More logs meant more visibility. More spans meant better trace detail. More attributes meant stronger correlation later. At least, that was the theory.
In practice, when I eventually had to debug a real failure, the investigation did not feel faster. It felt slower. I had collected a lot of data, but I had not created much clarity.
That experience taught me a lesson I now think of as telemetry debt.

Telemetry debt is what happens when logs, traces, metrics, and metadata grow without enough structure, ownership, or intent. The system may look well-instrumented on the surface, but during an incident, engineers still struggle to answer the most important question:
What actually happened, and what should I do next?
More Telemetry Is Not Always More Observability
Observability is often discussed in terms of data collection: logs, metrics, traces, dashboards, attributes, labels, events, and integrations.
All of those are important. But collecting signals is not the same as making a system easier to understand.
In my case, I was working with OpenTelemetry instrumentation and started with the mindset that every useful detail deserved to be captured. If a function started, I logged it. If a function ended, I logged it. If a state changed, I logged it. If there was a step in the application flow, I added a span for it.
At first, this felt responsible. The traces looked rich. The logs looked detailed. The metadata looked thorough.
But when I needed to investigate a failure, that richness became noise.
The real problem was not missing telemetry. The problem was that the telemetry had not been designed around investigation.

Anti-Pattern 1: Log Noise
The first mistake was excessive logging.
I added logs for function entry and exit, state transitions, and internal checkpoints.

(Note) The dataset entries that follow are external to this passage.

-- ==== Sys2Proof/Machine/Waits.lean ====
section
/-! DEFINITION. The strand's own events: issue to the VQ, traps, and the wakes and yields of its waits (R19, R20, R33, R97, R98,
R94, R114, R121, R173, R174, R188). -/

namespace Sys2Proof.Machine

/-- The causes in the order of their codes (R102). -/
def causeList : List Cause :=
  [.illegal, .badTarget, .badLine, .privileged, .misaligned, .loadFault, .storeFault, .protection, .writeOnce, .noFullEmpty,
   .fpTrap, .dataError, .lookupError, .codebook, .protocolCheck, .protocolInUse, .remote, .breakpoint, .systemCall, .timeOut]

/-- The cause of a code (R102). -/
def causeOf (c : Nat) : Option Cause := if c = 0 then none else causeList[c - 1]?

-- ## Issue to the VQ (R19, R20, R33, R34)

/-- An entry that a false guard does not keep out of the VQ: `vfence` and `bar.cl` (R34). -/
def entersAlways (op : Nat) : Bool := op == 0x8B || op == 0xAB

/-- The scalar stream issues a VQ-class head that passes step 1 of R33. -/
def issueEntry (head : BitVec 16) (tail : BitVec 96) (s : State) : State :=
  let t := s.strand
  let on := guardOn (headGuard head) t
  match upsetValue t [] [(headGuard head).p] with
  | some v => raiseScalar .dataError v t.pc s
  | none =>
    if !on && !entersAlways (headOp head) then advance s
    else if on && headOp head == 0x40 && priv t then raiseScalar .illegal (head.setWidth 64) t.pc s
    else if 64 ≤ t.vq.length then waitScalar .vqFull s
    else if vqWritesAny t.vq (entryReads (headOp head) tail) then waitScalar .interlock s
    else
      match upsetValue t (entryReads (headOp head) tail) [] with
      | some v => raiseScalar .dataError v t.pc s
      | none => pushVq (capture t head tail (!on)) s

/-- `VQ_ENQUEUE` (R19, R20, R33, R34, R104): the acting strand's next instruction goes to its VQ. -/
def execVqEnqueue (head : BitVec 16) (tail : BitVec 96) (s : State) : Out :=
  if !runs s.strand then .next s
  else
    match classify head tail with
    | .queue h t => .next (issueEntry h t s)
    | .bad h => .next (raiseScalar .illegal (h.setWidth 64) s.strand.pc s)
    | .scalar _ => .next s

-- ## Traps (R97, R98)

/-- `SCALAR_TRAP` (R97): the acting strand's scalar stream raises a trap. -/
def execScalarTrap (cause : BitVec 8) (val xpc : Word) (s : State) : Out :=
  match causeOf cause.toNat with
  | some c => if runs s.strand then .next (raiseScalar c val xpc s) else .next s
  | none => .next s

/-- `VQ_TRAP` (R98): the acting strand's head entry raises a trap at an element. -/
def execVqTrap (cause : BitVec 8) (val : Word) (elem : Nat) (s : State) : Out :=
  match causeOf cause.toNat with
  | some c => if runs s.strand && !s.strand.vq.isEmpty then .next (raiseVq c val elem s) else .next s
  | none => .next s

-- ## Waits (R94, R114, R121, R173, R174, R188)

/-- The acting strand waits in one of its streams. -/
def waiting (t : Strand) : Bool := t.scalarWait.isSome || t.vqWait.isSome

/-- `WAIT_YIELD` (R94, R296): the acting strand's wait yields its slot; no watch state survives (R174). -/
def execWaitYield (s : State) : Out :=
  if runs s.strand && waiting s.strand then .next (mapStrand (fun t => { t with yielded := true, watch := 0 }) s) else .next s

/-- Something that waits has looked again 4,096 times and has not yielded yet (R94). -/
def yieldDue (t : Strand) : Bool :=
  !t.yielded &&
    decide (4096 ≤ Nat.max ((t.scalarWait.map fun w => w.polls).getD 0) ((t.vqWait.map fun w => w.polls).getD 0))

/-- Execute again the scalar instruction that waits. -/
def againScalar (f : Instr → State → Option Out) (s : State) : Out :=
  if !runs s.strand || s.strand.scalarWait.isNone then .next s
  else
    match fetchIssue s with
    | .ok (.scalar i) s1 => (f i s1).getD (.next s)
    | _ => .next s

/-- Execute again the head entry that waits. -/
def againVq (f : Instr → State → Option Out) (s : State) : Out :=
  if !runs s.strand || s.strand.vqWait.isNone then .next s
  else
    match vqNow s with
    | some i => (f i s).getD (.next s)
    | none => .next s

/-- The `park` that waits, again. -/
def parkAgain (i : Instr) (s : State) : Option Out :=
  match i with
  | .park g d a b => some (execPark g d a b s)
  | _ => none

/-- `PARK_WAKE` (R94): a write to the word has taken effect. -/
def execParkWake (s : State) : Out := againScalar parkAgain s

/-- The `vcfg` that waits, again. -/
def vcfgAgain (i : Instr) (s : State) : Option Out :=
  match i with
  | .vcfg g d a => some (execVcfg g d a s)
  | _ => none

/-- `VCFG_GRANT_WAIT` (R114): the storage may now be free. -/
def execVcfgGrantWait (s : State) : Out := againVq vcfgAgain s

/-- The `setvl.w` that waits, again. -/
def setvlAgain (i : Instr) (s : State) : Option Out :=
  match i with
  | .setvlW g d a b => some (execSetvlW g d a b s)
  | _ => none

/-- `SETVL_W_WAKE` (R121): the tether word has been written. -/
def execSetvlWWake (s : State) : Out := againVq setvlAgain s

/-- The `vwait` that waits, again. -/
def vwaitAgain (i : Instr) (s : State) : Option Out :=
  match i with
  | .vwait g d a b c m => some (execVwait g d a b c m s)
  | _ => none

/-- `VWAIT_WAKE` (R173): a watched word has been written. -/
def execVwaitWake (s : State) : Out := againVq vwaitAgain s

/-- `VWAIT_TIMEOUT` (R173, R174): the time-out of the `vwait` has passed; before that it does nothing. -/
def execVwaitTimeout (s : State) : Out :=
  match s.strand.vq with
  | e :: _ => if s.strand.watch != 0 && vwaitDue s e.c then againVq vwaitAgain s else .next s
  | [] => .next s

/-- The full/empty access that waits, again. -/
def granuleAgain (i : Instr) (s : State) : Option Out :=
  match i with
  | .ldfeKeep g ty d a off => some (execLdfeKeep g ty d a off s)
  | .ldfeClr g ty d a off => some (execLdfeClr g ty d a off s)
  | .stfeFill g ty d a off => some (execStfeFill g ty d a off s)
  | .stfeWait g ty d a off => some (execStfeWait g ty d a off s)
  | _ => none

/-- `FULL_EMPTY_WAKE` (R188): the granule's state has changed. -/
def execFullEmptyWake (s : State) : Out := againScalar granuleAgain s

/-- `WAIT_POLL_TIMER` (R94, R121, R173, R188): 1 µs has passed, and the waiting instruction looks again. -/
def execWaitPollTimer (s : State) : Out :=
  if s.strand.vqWait.isSome then
    againVq (fun i s => match vwaitAgain i s with
      | some r => some r
      | none => setvlAgain i s) s
  else
    againScalar (fun i s => match parkAgain i s with
      | some r => some r
      | none => granuleAgain i s) s

end Sys2Proof.Machine
end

The logic seemed reasonable: if something failed, I would have enough logs to reconstruct what happened.
But in practice, logging everything created a flood of operational noise.
The line that actually explained the failure was buried among hundreds of other log lines that said very little. The system was technically producing more information, but I was spending more time filtering, searching, and deciding what mattered.

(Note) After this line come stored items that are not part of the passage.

-- ==== Sys2Proof/Certificates/Slice0/Obligations.lean ====
section
/-! DEFINITION. What is claimed of the model: one statement per definition, its docstring with the rules it rests on. -/

open Sys2Proof Sys2Proof.Machine

-- ## Scalar integer instructions

/-- R63, R73: each three-register integer instruction that is ready writes sd with the result of the rule, computed from the
values its sources hold before, goes on at its successor, and changes nothing else. R63, R65, R68 to R72: the one-register,
immediate, field and selection instructions that are ready write sd with the result of the rule and change nothing else. For
`clz`, `ctz`, `popc` and `bfi` the result is given bit by bit. `lpc` has the sum of R71, and not the successor of which R28
speaks (log 95). R66, R67, R74: comparisons and predicate operations that are ready write the predicate of the rule and change
nothing else. -/
def Obligations.ScalarIntegerResults : Prop :=
  (∀ (g : Guard) (d a b : BitVec 5) (sh : BitVec 3) (s : State), Ready g [a, b] [d] [] s →
     let x := getS s.strand a
     let y := getS s.strand b
     let out := fun v : Word => (Host.Outcome.next (doneWith (fun t => setS t d v) s) : Out)
     exec (.add g d a b) s = out (x + y) ∧ exec (.sub g d a b) s = out (x - y) ∧ exec (.mul g d a b) s = out (x * y) ∧
     exec (.mulh g d a b) s = out (((x.signExtend 128 * y.signExtend 128) >>> 64).setWidth 64) ∧
     exec (.mulhn g d a b) s = out (((x.setWidth 128 * y.setWidth 128) >>> 64).setWidth 64) ∧
     exec (.and g d a b) s = out (x &&& y) ∧ exec (.or g d a b) s = out (x ||| y) ∧ exec (.xor g d a b) s = out (x ^^^ y) ∧
     exec (.andn g d a b) s = out (x &&& ~~~y) ∧ exec (.orn g d a b) s = out (x ||| ~~~y) ∧
     exec (.min g d a b) s = out (if x.toInt ≤ y.toInt then x else y) ∧
     exec (.max g d a b) s = out (if x.toInt ≤ y.toInt then y else x) ∧
     exec (.minn g d a b) s = out (if x.toNat ≤ y.toNat then x else y) ∧
     exec (.maxn g d a b) s = out (if x.toNat ≤ y.toNat then y else x) ∧
     exec (.shl g d a b) s = out (x <<< (y.toNat % 64)) ∧ exec (.shr g d a b) s = out (x >>> (y.toNat % 64)) ∧
     exec (.sar g d a b) s = out (x.sshiftRight (y.toNat % 64)) ∧ exec (.rot g d a b) s = out (x.rotateLeft (y.toNat % 64)) ∧
     exec (.lea g d a b sh) s = out (x + y <<< sh.toNat)) ∧
  (∀ (g : Guard) (d a b : BitVec 5) (c : BitVec 3) (ty : Ty) (pos len1 : BitVec 6) (imm : BitVec 22) (imm64 : Word) (s : State),
     let x := getS s.strand a
     let out := fun v : Word => (Host.Outcome.next (doneWith (fun t => setS t d v) s) : Out)
     let field := x.toNat / 2 ^ pos.toNat % 2 ^ (len1.toNat + 1)
     (Ready g [a] [d] [] s →
       (∃ n ≤ 64, exec (.clz g d a) s = out (BitVec.ofNat 64 n) ∧ (∀ i < n, x.getMsbD i = false) ∧
         (n < 64 → x.getMsbD n = true)) ∧
       (∃ n ≤ 64, exec (.ctz g d a) s = out (BitVec.ofNat 64 n) ∧ (∀ i < n, x.getLsbD i = false) ∧
         (n < 64 → x.getLsbD n = true)) ∧
       exec (.popc g d a) s = out (BitVec.ofNat 64 ((List.range 64).countP fun i => x.getLsbD i)) ∧
       exec (.ext g d a ty) s = out (if ty.isSigned then BitVec.signExtend 64 (x.setWidth ty.width)
         else BitVec.setWidth 64 (x.setWidth ty.width)) ∧
       exec (.bfx g d a pos len1 false) s = out (BitVec.ofNat 64 field) ∧
       exec (.bfx g d a pos len1 true) s = out (BitVec.signExtend 64 (BitVec.ofNat (len1.toNat + 1) field)) ∧
       exec (.addi g d a imm) s = out (x + imm.signExtend 64) ∧ exec (.andi g d a imm) s = out (x &&& imm.signExtend 64) ∧
       exec (.ori g d a imm) s = out (x ||| imm.setWidth 64) ∧ exec (.xori g d a imm) s = out (x ^^^ imm.setWidth 64)) ∧
     (Ready g [a, d] [d] [] s →
       ∃ v : Word, exec (.bfi g d a pos len1) s = out v ∧ ∀ i < 64, v.getLsbD i =
         (if pos.toNat ≤ i ∧ i < pos.toNat + (len1.toNat + 1) then x.getLsbD (i - pos.toNat)
          else (getS s.strand d).getLsbD i)) ∧
     (Ready g [a, b] [d] [c] s → exec (.sel g d a b c) s = out (if getP s.strand c then x else getS s.strand b)) ∧
     (Ready g [] [d] [] s →
       exec (.li g d imm64) s = out imm64 ∧ exec (.lpc g d imm) s = out ((s.strand.pc &&& ~~~63#64) + imm.signExtend 64))) ∧
  (∀ (g : Guard) (d p q : BitVec 3) (a b : BitVec 5) (imm : BitVec 18) (s : State),
     let x := getS s.strand a
     let y := getS s.strand b
     let is := imm.signExtend 64
     let iz := imm.setWidth 64
     let out := fun v : Bool => (Host.Outcome.next (doneWith (fun t => setP t d v) s) : Out)
     let cmp := fun cc => exec (.cmp g cc d a b) s
     let cmpi := fun cc => exec (.cmpi g cc d a imm) s
     let pop := fun op => exec (.pop g op d p q) s
     (Ready g [a, b] [] [] s →
      cmp .eq = out (decide (x = y)) ∧ cmp .ne = out (decide (x ≠ y)) ∧ cmp .lt = out (decide (x.toInt < y.toInt)) ∧
      cmp .ge = out (decide (y.toInt ≤ x.toInt)) ∧ cmp .le = out (decide (x.toInt ≤ y.toInt)) ∧
      cmp .gt = out (decide (y.toInt < x.toInt)) ∧ cmp .ltn = out (decide (x.toNat < y.toNat)) ∧
      cmp .gen = out (decide (y.toNat ≤ x.toNat)) ∧ cmp .len = out (decide (x.toNat ≤ y.toNat)) ∧
      cmp .gtn = out (decide (y.toNat < x.toNat))) ∧
     (Ready g [a] [] [] s →
      cmpi .eq = out (decide (x = is)) ∧ cmpi .ne = out (decide (x ≠ is)) ∧ cmpi .lt = out (decide (x.toInt < is.toInt)) ∧
      cmpi .ge = out (decide (is.toInt ≤ x.toInt)) ∧ cmpi .le = out (decide (x.toInt ≤ is.toInt)) ∧
      cmpi .gt = out (decide (is.toInt < x.toInt)) ∧ cmpi .ltn = out (decide (x.toNat < iz.toNat)) ∧
      cmpi .gen = out (decide (iz.toNat ≤ x.toNat)) ∧ cmpi .len = out (decide (x.toNat ≤ iz.toNat)) ∧
      cmpi .gtn = out (decide (iz.toNat < x.toNat))) ∧
     (Ready g [] [] [p, q] s →
      pop .and = out (getP s.strand p && getP s.strand q) ∧ pop .or = out (getP s.strand p || getP s.strand q) ∧
      pop .xor = out (xor (getP s.strand p) (getP s.strand q)) ∧ pop .andn = out (getP s.strand p && !getP s.strand q) ∧
      pop .not = out (!getP s.strand p)))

That is the first form of telemetry debt: volume without prioritization.
A useful log should help explain state, failure, user impact, or decision points. If a log only proves that code moved from one line to another, it may not help during an incident.
The question should not be:
Can I log this?
It should be:
Will this log help someone understand or resolve a failure?
Anti-Pattern 2: Manual Span Duplication
The second mistake was adding manual spans without fully accounting for what auto-instrumentation was already capturing.
OpenTelemetry makes it possible to collect traces through both automatic and manual instrumentation. Auto-instrumentation can capture common operations such as HTTP calls, database requests, and framework-level activity. Manual instrumentation is useful when you need to capture business-specific or application-specific context.
The issue appears when both approaches capture the same operation.
In my case, some operations were already being captured automatically, but I also added manual spans around them. At first glance, the traces looked rich because there were many spans. But after reviewing them closely, I realized that many of those spans were redundant.
They made the trace longer, but not more useful.
This is the second form of telemetry debt: granularity without purpose.
A trace should help someone understand the path of a request, the important boundaries it crossed, and where time or failure occurred. More spans are not automatically better if they repeat the same information.
Manual spans are most valuable when they add context that auto-instrumentation cannot know, such as:
- a meaningful business operation
- a decision branch in the application
- a workflow step
- a domain-specific status
- an important dependency boundary
If a manual span simply duplicates an existing automatically generated span, it adds cognitive load without improving understanding.
Anti-Pattern 3: Context Ownership Confusion
The third mistake was unclear ownership of telemetry metadata.
I had both the application code and the collector setting similar attributes, such as service version. That created a subtle but important problem: I no longer had a clear source of truth.
When the same metadata can be set in multiple places, engineers may not know which value to trust. Was the service version coming from the application runtime? Was it added by the collector? Was it stale? Was it overwritten? Did it reflect the deployed artifact or the telemetry pipeline?
This is the third form of telemetry debt: metadata without ownership.
Context is one of the most valuable parts of observability. Attributes such as service name, environment, version, region, pod, namespace, node, deployment ID, and image tag can make investigation much faster.
But only if they are consistent and trustworthy.
For telemetry metadata, it helps to define clear ownership boundaries:
- Application-owned context: service name, service version, business operation, user flow
- Runtime or platform context: pod name, namespace, node, cluster, container image
- Deployment context: build ID, release version, pipeline run, deployment timestamp
- Collector-enriched context: infrastructure metadata, environment tags, normalization rules
The exact ownership model may vary by organization, but the important point is this:
If everyone can set the same context, no one fully owns it.
What Changed After Cleanup
After seeing how difficult the investigation became, I stepped back and cleaned up the instrumentation.
I reduced unnecessary logs. I removed redundant manual spans. I clarified which layer should own which attributes. Instead of trying to capture everything “just in case,” I focused on the signals that would help explain system behavior during a real failure.
The result was not more telemetry. It was better telemetry.

Instead of hundreds of log lines and overly dense traces, I had a smaller set of signals that were easier to reason through. The investigation path became clearer because the data had less duplication, less noise, and more intentional structure.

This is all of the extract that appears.